What the task asks: Where in the data below does the word "Prop" appear? Copy every line that has it.

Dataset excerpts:
>>>>>

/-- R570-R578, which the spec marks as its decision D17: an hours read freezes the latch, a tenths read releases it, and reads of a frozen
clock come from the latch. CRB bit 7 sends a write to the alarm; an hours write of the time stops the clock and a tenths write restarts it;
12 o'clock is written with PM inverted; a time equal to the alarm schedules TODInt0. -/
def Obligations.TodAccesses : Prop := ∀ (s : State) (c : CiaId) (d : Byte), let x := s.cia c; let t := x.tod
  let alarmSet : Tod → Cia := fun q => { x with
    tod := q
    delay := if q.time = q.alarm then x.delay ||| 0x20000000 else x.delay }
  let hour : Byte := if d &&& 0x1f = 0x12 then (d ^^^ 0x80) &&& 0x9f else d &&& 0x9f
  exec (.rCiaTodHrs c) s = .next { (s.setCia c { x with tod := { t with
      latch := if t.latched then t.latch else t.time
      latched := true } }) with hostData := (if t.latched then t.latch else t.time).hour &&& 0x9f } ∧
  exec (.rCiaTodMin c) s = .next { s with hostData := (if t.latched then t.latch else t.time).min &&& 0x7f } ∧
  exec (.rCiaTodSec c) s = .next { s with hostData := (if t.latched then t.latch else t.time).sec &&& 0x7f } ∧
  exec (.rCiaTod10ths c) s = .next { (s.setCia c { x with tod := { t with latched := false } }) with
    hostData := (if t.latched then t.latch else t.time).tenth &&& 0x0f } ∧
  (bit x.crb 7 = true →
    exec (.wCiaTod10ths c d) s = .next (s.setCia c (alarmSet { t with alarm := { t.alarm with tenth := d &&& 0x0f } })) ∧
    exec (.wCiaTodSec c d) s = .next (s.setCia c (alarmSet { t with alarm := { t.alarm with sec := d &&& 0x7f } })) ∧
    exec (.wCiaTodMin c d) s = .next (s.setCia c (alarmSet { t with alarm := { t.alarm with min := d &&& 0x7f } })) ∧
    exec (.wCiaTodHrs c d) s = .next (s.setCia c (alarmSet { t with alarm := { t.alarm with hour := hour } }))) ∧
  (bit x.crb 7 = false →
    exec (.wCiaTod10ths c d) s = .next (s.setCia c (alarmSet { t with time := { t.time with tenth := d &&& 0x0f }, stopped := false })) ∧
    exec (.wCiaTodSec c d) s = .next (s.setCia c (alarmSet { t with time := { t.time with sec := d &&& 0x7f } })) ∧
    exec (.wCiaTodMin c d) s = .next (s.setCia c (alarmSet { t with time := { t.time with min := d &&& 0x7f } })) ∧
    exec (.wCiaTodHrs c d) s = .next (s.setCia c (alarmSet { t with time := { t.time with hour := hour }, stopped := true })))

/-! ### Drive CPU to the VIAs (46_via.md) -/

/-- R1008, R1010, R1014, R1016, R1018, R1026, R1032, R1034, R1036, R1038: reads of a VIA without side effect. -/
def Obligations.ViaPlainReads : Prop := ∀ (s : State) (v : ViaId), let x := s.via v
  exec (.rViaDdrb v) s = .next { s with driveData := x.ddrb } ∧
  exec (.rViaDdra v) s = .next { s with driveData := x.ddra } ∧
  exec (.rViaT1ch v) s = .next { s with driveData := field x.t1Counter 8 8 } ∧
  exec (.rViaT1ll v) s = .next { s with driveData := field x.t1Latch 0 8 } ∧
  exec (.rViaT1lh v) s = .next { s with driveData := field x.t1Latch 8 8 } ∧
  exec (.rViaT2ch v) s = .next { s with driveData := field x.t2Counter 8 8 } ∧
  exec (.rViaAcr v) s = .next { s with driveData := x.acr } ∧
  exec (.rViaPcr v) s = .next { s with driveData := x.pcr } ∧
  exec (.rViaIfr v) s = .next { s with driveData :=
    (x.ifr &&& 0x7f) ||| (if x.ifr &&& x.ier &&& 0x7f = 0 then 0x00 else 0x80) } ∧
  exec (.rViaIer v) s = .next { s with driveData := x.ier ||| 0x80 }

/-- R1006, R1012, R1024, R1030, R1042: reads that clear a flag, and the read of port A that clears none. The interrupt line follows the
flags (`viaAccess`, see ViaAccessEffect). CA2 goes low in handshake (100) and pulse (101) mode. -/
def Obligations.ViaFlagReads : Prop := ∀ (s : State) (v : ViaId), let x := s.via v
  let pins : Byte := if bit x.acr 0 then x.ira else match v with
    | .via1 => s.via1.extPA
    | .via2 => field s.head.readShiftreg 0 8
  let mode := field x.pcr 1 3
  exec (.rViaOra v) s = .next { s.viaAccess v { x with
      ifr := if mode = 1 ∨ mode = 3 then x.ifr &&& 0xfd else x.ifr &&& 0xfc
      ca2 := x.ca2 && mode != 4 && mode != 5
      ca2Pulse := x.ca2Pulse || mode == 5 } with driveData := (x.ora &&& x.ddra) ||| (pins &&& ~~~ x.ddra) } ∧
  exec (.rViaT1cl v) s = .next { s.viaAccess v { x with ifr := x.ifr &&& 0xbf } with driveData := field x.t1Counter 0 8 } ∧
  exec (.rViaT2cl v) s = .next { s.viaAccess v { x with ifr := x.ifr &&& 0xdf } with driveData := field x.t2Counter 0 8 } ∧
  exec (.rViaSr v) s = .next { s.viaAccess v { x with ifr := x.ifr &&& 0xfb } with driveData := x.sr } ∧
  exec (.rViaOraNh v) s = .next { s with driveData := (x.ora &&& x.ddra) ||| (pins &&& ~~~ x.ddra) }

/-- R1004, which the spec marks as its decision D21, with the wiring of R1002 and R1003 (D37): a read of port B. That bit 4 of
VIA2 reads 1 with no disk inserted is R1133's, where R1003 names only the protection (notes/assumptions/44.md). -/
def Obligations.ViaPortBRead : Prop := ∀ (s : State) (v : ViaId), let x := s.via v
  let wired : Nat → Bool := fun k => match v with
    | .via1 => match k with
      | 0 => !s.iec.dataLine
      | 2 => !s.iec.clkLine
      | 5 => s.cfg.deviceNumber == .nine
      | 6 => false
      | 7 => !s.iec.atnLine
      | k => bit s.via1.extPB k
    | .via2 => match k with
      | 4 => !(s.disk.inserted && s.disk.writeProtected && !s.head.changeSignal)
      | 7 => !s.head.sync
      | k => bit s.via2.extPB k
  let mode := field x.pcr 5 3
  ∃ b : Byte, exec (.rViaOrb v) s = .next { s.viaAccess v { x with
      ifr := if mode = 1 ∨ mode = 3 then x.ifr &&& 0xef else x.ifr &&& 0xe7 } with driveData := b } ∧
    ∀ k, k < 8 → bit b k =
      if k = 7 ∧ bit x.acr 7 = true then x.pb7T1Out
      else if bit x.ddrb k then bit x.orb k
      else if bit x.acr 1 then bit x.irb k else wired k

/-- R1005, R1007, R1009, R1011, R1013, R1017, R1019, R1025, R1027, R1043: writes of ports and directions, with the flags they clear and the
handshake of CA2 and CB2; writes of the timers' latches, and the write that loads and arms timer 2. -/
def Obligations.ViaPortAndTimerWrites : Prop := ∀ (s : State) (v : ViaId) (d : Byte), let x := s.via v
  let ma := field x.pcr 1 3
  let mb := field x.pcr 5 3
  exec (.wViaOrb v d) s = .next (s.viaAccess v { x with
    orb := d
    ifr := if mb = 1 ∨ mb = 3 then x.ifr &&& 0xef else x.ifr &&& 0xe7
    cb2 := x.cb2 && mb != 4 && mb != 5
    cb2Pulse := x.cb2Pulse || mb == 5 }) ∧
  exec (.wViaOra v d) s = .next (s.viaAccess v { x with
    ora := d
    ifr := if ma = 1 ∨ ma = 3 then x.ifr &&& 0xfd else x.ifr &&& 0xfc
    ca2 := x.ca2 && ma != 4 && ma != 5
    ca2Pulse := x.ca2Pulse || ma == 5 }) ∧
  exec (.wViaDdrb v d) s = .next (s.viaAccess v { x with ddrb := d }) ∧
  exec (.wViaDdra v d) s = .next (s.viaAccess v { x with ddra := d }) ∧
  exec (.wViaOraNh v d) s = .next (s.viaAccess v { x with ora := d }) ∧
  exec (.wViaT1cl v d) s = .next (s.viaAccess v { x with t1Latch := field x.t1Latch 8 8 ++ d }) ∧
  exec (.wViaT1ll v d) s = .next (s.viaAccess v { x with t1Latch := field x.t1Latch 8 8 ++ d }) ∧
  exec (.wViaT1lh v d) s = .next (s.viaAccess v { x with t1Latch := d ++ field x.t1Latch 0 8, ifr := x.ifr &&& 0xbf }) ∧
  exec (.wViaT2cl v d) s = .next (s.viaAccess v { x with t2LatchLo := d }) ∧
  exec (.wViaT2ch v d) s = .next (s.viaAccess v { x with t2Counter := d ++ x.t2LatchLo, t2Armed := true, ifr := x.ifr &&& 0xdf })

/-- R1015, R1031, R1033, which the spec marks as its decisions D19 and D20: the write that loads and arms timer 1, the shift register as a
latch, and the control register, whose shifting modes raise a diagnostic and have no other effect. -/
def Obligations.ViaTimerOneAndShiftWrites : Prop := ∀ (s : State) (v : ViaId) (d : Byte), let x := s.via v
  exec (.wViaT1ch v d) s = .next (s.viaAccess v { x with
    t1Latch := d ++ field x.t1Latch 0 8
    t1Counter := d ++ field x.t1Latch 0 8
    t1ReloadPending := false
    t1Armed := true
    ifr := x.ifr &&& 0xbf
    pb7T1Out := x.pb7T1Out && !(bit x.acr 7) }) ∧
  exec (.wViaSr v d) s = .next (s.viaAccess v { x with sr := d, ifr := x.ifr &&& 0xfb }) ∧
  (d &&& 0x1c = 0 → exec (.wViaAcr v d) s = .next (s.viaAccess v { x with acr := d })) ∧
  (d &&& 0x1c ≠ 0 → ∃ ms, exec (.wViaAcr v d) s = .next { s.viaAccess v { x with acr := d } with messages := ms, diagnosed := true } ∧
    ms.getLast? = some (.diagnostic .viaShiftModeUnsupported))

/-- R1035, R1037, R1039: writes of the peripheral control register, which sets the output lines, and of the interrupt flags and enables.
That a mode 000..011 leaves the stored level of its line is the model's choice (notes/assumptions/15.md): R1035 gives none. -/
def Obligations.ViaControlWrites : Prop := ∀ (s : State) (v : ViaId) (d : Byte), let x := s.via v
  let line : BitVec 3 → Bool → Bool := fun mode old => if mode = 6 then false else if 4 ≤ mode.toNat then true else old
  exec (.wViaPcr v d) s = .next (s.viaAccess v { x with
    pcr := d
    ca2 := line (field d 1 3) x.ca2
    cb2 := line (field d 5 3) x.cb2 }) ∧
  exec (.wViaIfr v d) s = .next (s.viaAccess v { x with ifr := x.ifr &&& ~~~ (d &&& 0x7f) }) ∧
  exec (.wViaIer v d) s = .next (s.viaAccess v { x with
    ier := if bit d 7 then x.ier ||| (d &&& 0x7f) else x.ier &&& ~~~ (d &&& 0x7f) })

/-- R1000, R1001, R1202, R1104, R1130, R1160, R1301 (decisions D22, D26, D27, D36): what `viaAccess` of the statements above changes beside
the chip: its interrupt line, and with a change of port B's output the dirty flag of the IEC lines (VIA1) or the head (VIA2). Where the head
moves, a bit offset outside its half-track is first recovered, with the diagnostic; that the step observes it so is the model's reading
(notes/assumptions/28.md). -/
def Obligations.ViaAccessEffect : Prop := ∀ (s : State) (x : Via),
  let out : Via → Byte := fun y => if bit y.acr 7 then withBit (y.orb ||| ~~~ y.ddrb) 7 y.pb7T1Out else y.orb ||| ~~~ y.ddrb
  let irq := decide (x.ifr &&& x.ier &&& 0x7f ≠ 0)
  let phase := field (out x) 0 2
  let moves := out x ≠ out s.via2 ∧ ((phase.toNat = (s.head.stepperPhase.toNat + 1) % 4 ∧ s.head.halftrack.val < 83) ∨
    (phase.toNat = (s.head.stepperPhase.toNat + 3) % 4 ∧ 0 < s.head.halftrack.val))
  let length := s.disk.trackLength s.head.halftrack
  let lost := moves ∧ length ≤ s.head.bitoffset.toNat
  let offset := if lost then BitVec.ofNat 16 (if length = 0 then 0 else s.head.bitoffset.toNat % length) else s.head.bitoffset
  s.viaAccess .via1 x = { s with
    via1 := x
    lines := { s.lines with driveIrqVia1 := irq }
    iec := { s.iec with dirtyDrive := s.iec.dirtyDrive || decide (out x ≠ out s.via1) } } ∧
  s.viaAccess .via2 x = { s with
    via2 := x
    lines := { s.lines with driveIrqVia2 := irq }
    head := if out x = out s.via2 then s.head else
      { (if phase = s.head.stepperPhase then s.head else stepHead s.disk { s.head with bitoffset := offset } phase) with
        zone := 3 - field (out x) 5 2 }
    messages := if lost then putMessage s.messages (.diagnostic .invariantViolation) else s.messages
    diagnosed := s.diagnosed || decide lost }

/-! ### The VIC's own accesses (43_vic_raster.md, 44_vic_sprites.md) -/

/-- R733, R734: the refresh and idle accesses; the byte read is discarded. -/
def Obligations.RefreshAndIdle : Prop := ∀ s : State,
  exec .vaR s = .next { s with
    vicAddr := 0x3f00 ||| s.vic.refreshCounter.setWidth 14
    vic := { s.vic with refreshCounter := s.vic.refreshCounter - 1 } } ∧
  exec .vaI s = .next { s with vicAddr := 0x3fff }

<<<<<

Output for this task:
def Obligations.TodAccesses : Prop := ∀ (s : State) (c : CiaId) (d : Byte), let x := s.cia c; let t := x.tod
def Obligations.ViaPlainReads : Prop := ∀ (s : State) (v : ViaId), let x := s.via v
def Obligations.ViaFlagReads : Prop := ∀ (s : State) (v : ViaId), let x := s.via v
def Obligations.ViaPortBRead : Prop := ∀ (s : State) (v : ViaId), let x := s.via v
def Obligations.ViaPortAndTimerWrites : Prop := ∀ (s : State) (v : ViaId) (d : Byte), let x := s.via v
def Obligations.ViaTimerOneAndShiftWrites : Prop := ∀ (s : State) (v : ViaId) (d : Byte), let x := s.via v
def Obligations.ViaControlWrites : Prop := ∀ (s : State) (v : ViaId) (d : Byte), let x := s.via v
def Obligations.ViaAccessEffect : Prop := ∀ (s : State) (x : Via),
def Obligations.RefreshAndIdle : Prop := ∀ s : State,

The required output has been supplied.